University employees have threatened to strike over job cuts.
University staff have issued a strike threat after their employer announced almost 100 job cuts.
Coventry University plans to cut the equivalent of 92 posts, saying it has to “adapt to the new financial reality” created by Brexit, a freeze on tuition fees and new rules on international students.
It said it would transfer a number of employees within its group to another company, meaning they would have to leave the Teacher Pension Scheme (TPS).
The University and College Union (UCU) says it believes more than 100 staff are at risk of losing their jobs, with another 200 facing having their contracts transferred.
UCU general secretary Joe Grady said the university had “betted big on increasing international student numbers” and staff “must pay the price for their failures”.
He also said that the effort to lock out workers from TPS was “straight out of the Scrooge playbook.”

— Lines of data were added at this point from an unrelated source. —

/-- VCDIRTY (R345). -/
def State.vcdirty (s : State) (id : Nat) (h : Hart) (g : Gang) (lim : Nat) (v : VForm) : Res :=
  let els := s.activeEls h g v.m
  let act := actOf h lim els
  let clr := v.fnb 2
  let k : Access := if clr then .atomic else .load
  if !s.elsFull h g els (Fld.words v.A) then .wait s
  else if s.postedAtoms id || (clr && !s.settledFor id h 3) then .busy s
  else
    match s.readCanvas id h (h.reg v.bReg) .load with
    | .fault c tv => .stop s c tv none
    | .pending s' => .busy s'
    | .canvas c =>
      let lg := (h.reg (v.xReg 0)).toNat
      if c.nlg < lg then .stop s .cellar (cellarTval 9 (h.reg v.bReg)) none
      else
        let near := s.dirtyFault h g v c lg k act
        let ok := match near with | some e => act.filter fun i => i < e.1 | none => act
        let pas := ok.map fun i => (i, s.dirtyPa h g v c lg k i)
        match pas.find? fun x => clr && s.coreHeld id x.2.1 with
        | some x => s.holdHere id x.2.1
        | none =>
        match if clr then s.dirtyClear id pas else s.dirtyRead id h pas with
        | (s1, none) => .busy s1
        | (s1, some bs) =>
          let lost := bs.find? fun b => b.2.isNone
          let got := match lost with | some e => bs.filter (fun (b : Nat × Option Bool) => b.1 < e.1) | none => bs
          let s2 := (s1.noteEls h g act (Fld.words v.A)).setTags h g (got.map Prod.fst) v.dTag fun i => got.contains (i, some true)
          match lost, near with
          | some e, _ => .stop s2 .poison (c.place lg ((s.rowAt (s.elemKey g h.slot e.1)).fld v.A)).1 (some e.1)
          | none, some (e, ca, tv) => .stop s2 ca tv (some e)
          | none, none => .done s2

/-- VCDIRTY (R345): Reads, and optionally clears, dirty-map bits into a tag. -/
def execVcdirty (v : VForm) (s : State) : Host.Outcome State Fault Refusal :=
  run (.vcdirty v) (fun s id h g lim => s.vcdirty id h g lim v) s

/-- CDIRTY (R346) (DEDUCED, log 35). -/
def State.cdirty (s : State) (id : Nat) (h : Hart) (o : SForm) : Res :=
  let sa := h.reg o.a
  match s.readCanvas id h sa .load with
  | .fault c tv => .stop s c tv none
  | .pending s' => .busy s'
  | .canvas c =>
    let p := (h.reg o.b).toNat
    let n := o.e 15 0 + 1
    let lo := o.e 21 16
    let hi := o.e 27 22
    if hi < lo || c.nlg < hi then .stop s .cellar (cellarTval 9 sa) none
    else if c.len < p + n then .stop s .cellar (cellarTval 8 sa) none
    else
      let marks := c.marks ((List.range n).map (p + ·)) lo hi
      match s.markFault h marks with
      | some (ca, a) => .stop s ca a none
      | none =>
        let fn := if o.sz = 0 then 7 else 6
        let ops := s.placed h (if o.sz = 0 then marks else marks.map fun x => (x.1, ~~~x.2))
        match ops.find? fun x => s.coreHeld id x.1 with
        | some x => s.holdHere id x.1
        | none =>
          if !s.settledFor id h 3 || !s.canPost id h fn ops then .busy s
          else .done (s.postAll id h fn ops)

/-- CDIRTY (R346): Sets or clears a block of dirty-map bits. -/
def execCdirty (o : SForm) (s : State) : Host.Outcome State Fault Refusal :=
  run (.cdirty o) (fun s id h _ _ => s.cdirty id h o) s
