/-! ## Starting harts and forming gangs (R355, R356) -/

/-- Ordinals of queue q in use, saved gangs included. -/
def State.ordinals (s : State) (q : Nat) (la : Launch) : List Nat :=
  ((s.gangs.filter fun e => e.2.queue == q).map fun e => e.2.ordinal) ++ la.saved.map fun x => x.gang.ordinal

/-- The lowest unused ordinal (R356). -/
def State.newOrdinal (s : State) (q : Nat) (la : Launch) : Nat :=
  ((List.range 65536).find? fun p => !(s.ordinals q la).contains p).getD 0

/-- Form a gang on the position at c (R19, R20, R183): its rows are clear (R360), and user microcode of another launch is
not loaded (R119). -/
def State.formGang (s : State) (q : Nat) (r : List W64) (ordinal c : Nat) : State :=
  let g := Lr.g r
  let gang : Gang := ⟨q, ordinal, g, Lr.h r, s.posNa c g, c, s.lcidOf c, 0, 0, 0, false⟩
  let fresh (s : State) (e : Nat) : State :=
    let p := c + e
    if (s.coreAt p).ucodeOwner = some q then s
    else
      { s.putCore p { s.coreAt p with ucodeOwner := some q } with
        ucode := SMap.restrict s.ucode fun k => k / 1024 != p }
  ((List.range g).foldl fresh s).putGang (gangKey q ordinal) gang

/-- A hart that starts iteration L in a slot (R355). -/
def startingHart (q : Nat) (la : Launch) (tvec : W64) (g : Gang) (slot l : Nat) : Hart :=
  let r := la.record
  let ix := Lr.indices r l
  let w (n : Nat) : W64 := BitVec.ofNat 64 n
  let rows := 1024 / g.h
  let vlmax := g.g * g.na * rows
  let h : Hart := { Hart.fresh with
    queue := q, hartid := g.ordinal * g.h + slot, gang := gangKey q g.ordinal, slot := slot, iter := l
    pc := Lr.entry r, view := Lr.pv r, rows := rows
    vl := if Lr.vlreq r = 0 then vlmax else min (Lr.vlreq r) vlmax
    la := Lr.la r, det := Lr.det r, detq := BitVec.ofNat 17 (if Lr.detq r = 0 then 4096 else Lr.detq r)
    qlim := if Lr.detq r = 0 then 4096 else Lr.detq r
    uhpc := Lr.uhpc r, uwatch := Lr.watch r, tvec := tvec, ctxbase := w (Lr.ctx r), gangid := g.gangid }
  (((((h.setReg 1 (Lr.arg r)).setReg 2 (w (SMap.getD ix 0 0))).setReg 3 (w (SMap.getD ix 1 0))).setReg 4
    (w (SMap.getD ix 2 0))).setReg 5 (w (SMap.getD ix 3 0))).setReg 6 (w l)

/-- Start the next iteration of queue q in a slot of a gang. -/
def State.startHart (s : State) (q : Nat) (g : Gang) (slot l : Nat) : State :=
  match s.launchAt q with
  | none => s
  | some la =>
    let h := startingHart q la (s.lqAt q).runTvec g slot l
    let k := gangKey q g.ordinal
    let s := s.putHart (hartKey q h.hartid) { h with age := s.serial }
    let g := (s.gangAt k).getD g
    let s := s.putGang k { g with live := g.live ||| (1#4 <<< slot) }
    { s.putLaunch q (some { la with next := max la.next (l + 1) }) with serial := s.serial + 1, asleep := [] }

/-- Start iterations in every slot of a new gang, as far as there are any (R183, R357). -/
def State.startGang (s : State) (q : Nat) (la : Launch) (ordinal l : Nat) : State :=
  match s.gangAt (gangKey q ordinal) with
  | none => s
  | some g => (List.range g.h).foldl (fun s k => if l + k < la.total then s.startHart q g k (l + k) else s) s
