-- ==== Sys2Proof/Certificates/Slice0/Obligations.lean ====
section
/-! DEFINITION. The statements about the CL9 model that the provers are given, with the small vocabulary they are
written in (`Sys2Proof.Claims`). Each statement names the rule of the spec it follows. -/

namespace Sys2Proof.Claims

open Sys2Proof Sys2Proof.Machine

/-! ## What stays -/

/-- Every byte of memory and every row of every array reads as before. -/
def SameStores (s t : State) : Prop :=
  (∀ a, t.memByte a = s.memByte a) ∧ ∀ k, t.rowAt k = s.rowAt k

/-- Every control register of the hart reads as before, less VL and VSTART, the loop registers, FST, FRM and VSTAT: the
trap registers, the watch, MODE, power, CTXBASE and XCTL (R70). -/
def SameSpecial (h h' : Hart) : Prop :=
  (h'.view, h'.uh, h'.tcode, h'.tpc, h'.tci, h'.tval, h'.uhpc, h'.uwatch) =
    (h.view, h.uh, h.tcode, h.tpc, h.tci, h.tval, h.uhpc, h.uwatch) ∧
  (h'.ph, h'.ppv, h'.ptcode, h'.ptpc, h'.ptci, h'.ptval, h'.tvec) =
    (h.ph, h.ppv, h.ptcode, h.ptpc, h.ptci, h.ptval, h.tvec) ∧
  (h'.la, h'.det, h'.detq, h'.prof, h'.skew, h'.droop, h'.ctxbase, h'.xctl, h'.adesc) =
    (h.la, h.det, h.detq, h.prof, h.skew, h.droop, h.ctxbase, h.xctl, h.adesc)

/-- The flags and modes of arithmetic read as before (R71). -/
def SameFlags (h h' : Hart) : Prop := h'.fst = h.fst ∧ h'.frm = h.frm ∧ h'.vstat = h.vstat

/-- The loop registers read as before (R74). -/
def SameLoops (h h' : Hart) : Prop :=
  (h'.lb0, h'.le0, h'.lc0, h'.lb1, h'.le1, h'.lc1) = (h.lb0, h.le0, h.lc0, h.lb1, h.le1, h.lc1)

/-- VL and VSTART read as before. -/
def SameVector (h h' : Hart) : Prop := h'.vl = h.vl ∧ h'.vstart = h.vstart

/-- Every scalar register outside the list reads as before. -/
def SameRegs (ds : List Reg) (h h' : Hart) : Prop := ∀ r, r ∉ ds → h'.reg r = h.reg r

/-! ## Scalar values (R75 to R78) -/

/-- A scalar register as a natural and as a signed number. -/
def nat (h : Hart) (r : Reg) : Int := ((h.reg r).toNat : Int)
def int (h : Hart) (r : Reg) : Int := (h.reg r).toInt

/-- An integer modulo 2^64. -/
def w (x : Int) : W64 := BitVec.ofInt 64 x

/-- Number of leading positions of a list that satisfy p. -/
def leading (p : Nat → Bool) (l : List Nat) : Int := ((l.takeWhile p).length : Int)

/-- The destination and the value of the scalar arithmetic and logic instructions, in integer arithmetic. -/
def aluResult (h : Hart) : Instr → Option (Reg × W64)
  | .addi d a imm => some (d, w (nat h a + imm.toInt))
  | .andi d a imm => some (d, h.reg a &&& w imm.toInt)
  | .ori d a imm => some (d, h.reg a ||| w imm.toInt)
  | .xori d a imm => some (d, h.reg a ^^^ w imm.toInt)
  | .slli d a n => some (d, w (nat h a * 2 ^ n.toNat))
  | .srli d a n => some (d, w (nat h a / 2 ^ n.toNat))
  | .srai d a n => some (d, w (int h a / 2 ^ n.toNat))
  | .slti d a imm => some (d, if int h a < imm.toInt then 1 else 0)
  | .sltin d a imm => some (d, if nat h a < imm.toInt % 2 ^ 64 then 1 else 0)
  | .movi d imm => some (d, w imm.toInt)
  | .add d a b => some (d, w (nat h a + nat h b))
  | .sub d a b => some (d, w (nat h a - nat h b))
  | .and d a b => some (d, h.reg a &&& h.reg b)
  | .or d a b => some (d, h.reg a ||| h.reg b)
  | .xor d a b => some (d, h.reg a ^^^ h.reg b)
  | .andn d a b => some (d, h.reg a &&& (h.reg b ^^^ BitVec.allOnes 64))
  | .sll d a b => some (d, w (nat h a * 2 ^ (nat h b % 64).toNat))
  | .srl d a b => some (d, w (nat h a / 2 ^ (nat h b % 64).toNat))
  | .sra d a b => some (d, w (int h a / 2 ^ (nat h b % 64).toNat))
  | .slt d a b => some (d, if int h a < int h b then 1 else 0)
  | .sltn d a b => some (d, if nat h a < nat h b then 1 else 0)
  | .min d a b => some (d, w (Min.min (int h a) (int h b)))
  | .max d a b => some (d, w (Max.max (int h a) (int h b)))
  | .minn d a b => some (d, w (Min.min (nat h a) (nat h b)))
  | .maxn d a b => some (d, w (Max.max (nat h a) (nat h b)))
  | .mul d a b => some (d, w (nat h a * nat h b))
  | .mulh d a b => some (d, w (int h a * int h b / 2 ^ 64))
  | .mulhn d a b => some (d, w (nat h a * nat h b / 2 ^ 64))
  | .div d a b => some (d, if int h b = 0 then w (-1) else w ((int h a).tdiv (int h b)))
  | .divn d a b => some (d, if nat h b = 0 then w (-1) else w (nat h a / nat h b))
  | .rem d a b => some (d, if int h b = 0 then h.reg a else w ((int h a).tmod (int h b)))
  | .remn d a b => some (d, if nat h b = 0 then h.reg a else w (nat h a % nat h b))
  | .clz d a => some (d, w (leading (fun j => !(h.reg a).getLsbD (63 - j)) (List.range 64)))
  | .ctz d a => some (d, w (leading (fun j => !(h.reg a).getLsbD j) (List.range 64)))
  | .popc d a => some (d, w (((List.range 64).countP fun j => (h.reg a).getLsbD j) : Int))
  | .mov d a => some (d, h.reg a)
  | .addw o => some (o.d, w (nat h o.a + o.ext.toInt))
  | .movw o => some (o.d, w o.ext.toInt)
  | .movhi o => some (o.d, w ((o.ext.toNat : Int) * 2 ^ 32 + nat h o.a % 2 ^ 32))
  | .sel o => some (o.d, if nat h (o.ext.extractLsb' 0 6) = 0 then h.reg o.b else h.reg o.a)
  | .bext o =>
    let pos := o.ext.toNat % 64
    let n := o.ext.toNat / 64 % 64 + 1
    let x := nat h o.a / 2 ^ pos % 2 ^ n
    some (o.d, if o.ext.getLsbD 12 && 2 ^ (n - 1) ≤ x then w (x - 2 ^ n) else w x)
  | .bins o =>
    let pos := o.ext.toNat % 64
    let n := o.ext.toNat / 64 % 64 + 1
    some (o.d, w (nat h o.a % 2 ^ pos + nat h o.b % 2 ^ n * 2 ^ pos + nat h o.a / 2 ^ (pos + n) * 2 ^ (pos + n)))
  | .movl o lit => some (o.d, w ((lit.toNat : Int) * 2 ^ 32 + o.ext.toNat))
  | .addl o lit => some (o.d, w (nat h o.a + (lit.toNat : Int) * 2 ^ 32 + o.ext.toNat))
  | .andl o lit => some (o.d, h.reg o.a &&& w ((lit.toNat : Int) * 2 ^ 32 + o.ext.toNat))
  | .orl o lit => some (o.d, h.reg o.a ||| w ((lit.toNat : Int) * 2 ^ 32 + o.ext.toNat))
  | .xorl o lit => some (o.d, h.reg o.a ^^^ w ((lit.toNat : Int) * 2 ^ 32 + o.ext.toNat))
  | _ => none
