-- ==== Sys2Proof/Laws/PerInstr.lean ====
section
/-! SUPPORT. Statements made of every instruction as syntax, with one lemma for each constructor. -/

namespace Sys2Proof.Laws.ParcelCount

open Sys2Proof Sys2Proof.Machine

/-- The length code in an instruction's first parcel counts its parcels (R34); an event has no encoding. -/
def Statement (i : Instr) : Prop := isEvent i = true ∨ ∃ p t, encode i = p :: t ∧ parcelsOf p = (encode i).length

theorem of_code {p : Parcel} {n : Nat} (h : bits p.toNat 1 0 = n) (hn : n ≤ 2) : parcelsOf p = n + 1 := by
  unfold parcelsOf
  rw [h]
  match n, hn with
  | 0, _ => rfl
  | 1, _ => rfl
  | 2, _ => rfl

theorem of_c (op6 : BitVec 6) (d a : Reg) (imm : BitVec 12) (i : Instr) (e : encode i = parcels32 (cBits op6 d a imm)) :
    Statement i := by
  refine .inr ⟨_, _, e, ?_⟩
  rw [e]
  refine of_code (n := 0) ?_ (by decide)
  have h := bits_extract (cBits op6 d a imm)
  rw [extract_all, (fields_of_cBits op6 d a imm).2.1] at h
  exact h

theorem of_alu (fn6 : BitVec 6) (d a b : Reg) (i : Instr) (e : encode i = parcels32 (aluBits fn6 d a b)) : Statement i := by
  refine .inr ⟨_, _, e, ?_⟩
  rw [e]
  refine of_code (n := 0) ?_ (by decide)
  have h := bits_extract (aluBits fn6 d a b)
  rw [extract_all] at h
  refine h.trans ?_
  unfold aluBits
  repeat (rw [extract_append_low]; case h => decide)
  rfl

theorem of_s (o : SForm) (op : BitVec 8) (i : Instr) (e : encode i = parcels64 (o.toBits op 0b01)) : Statement i := by
  refine .inr ⟨_, _, e, ?_⟩
  rw [e]
  refine of_code (n := 1) ?_ (by decide)
  exact (bits_extract (o.toBits op 0b01#2)).trans (congrArg BitVec.toNat (op_of_sform o op 0b01#2).2)

theorem of_v (v : VForm) (op : BitVec 8) (i : Instr) (e : encode i = parcels96 (v.toBits op)) : Statement i := by
  refine .inr ⟨_, _, e, ?_⟩
  rw [e]
  refine of_code (n := 2) ?_ (by decide)
  exact (bits_extract (v.toBits op)).trans (congrArg BitVec.toNat (op_of_vform v op).2.1)

theorem of_l (o : SForm) (op : BitVec 8) (lit : BitVec 32) (i : Instr) (e : encode i = parcels96 (lit ++ o.toBits op 0b10)) :
    Statement i := by
  refine .inr ⟨_, _, e, ?_⟩
  rw [e]
  refine of_code (n := 2) ?_ (by decide)
  exact (bits_extract (lit ++ o.toBits op 0b10#2)).trans
    (congrArg BitVec.toNat ((extract_append_low lit (o.toBits op 0b10#2) 0 2 (by decide)).trans (op_of_sform o op 0b10#2).2))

“Universities are being allowed to bypass industry standard schemes through the back door, causing irreparable damage to the sector,” he said.
Pension contributions ‘unclaimed’
The university said the entire higher education sector is facing similar issues and while student numbers have increased, it has to rebalance the student-staff ratio.
It said the proposed loss of the equivalent of 92 full-time posts is equivalent to less than 9% of its academic workforce across the three colleges within the university.
It also said that TPS employees are entitled to have 28.68% of their salary paid into pensions by the university which was “grossly ineffective”.
The union said it has received correspondence from the university management suggesting that 25 academics will go to the School of Economics, Finance and Accounting, another 40 to the College of Arts, 25 to Engineering and another 28 to the merger of two other departments.
It said it believed staff could be forced to leave by March next year.
The university said it would not comment on UCU’s membership numbers.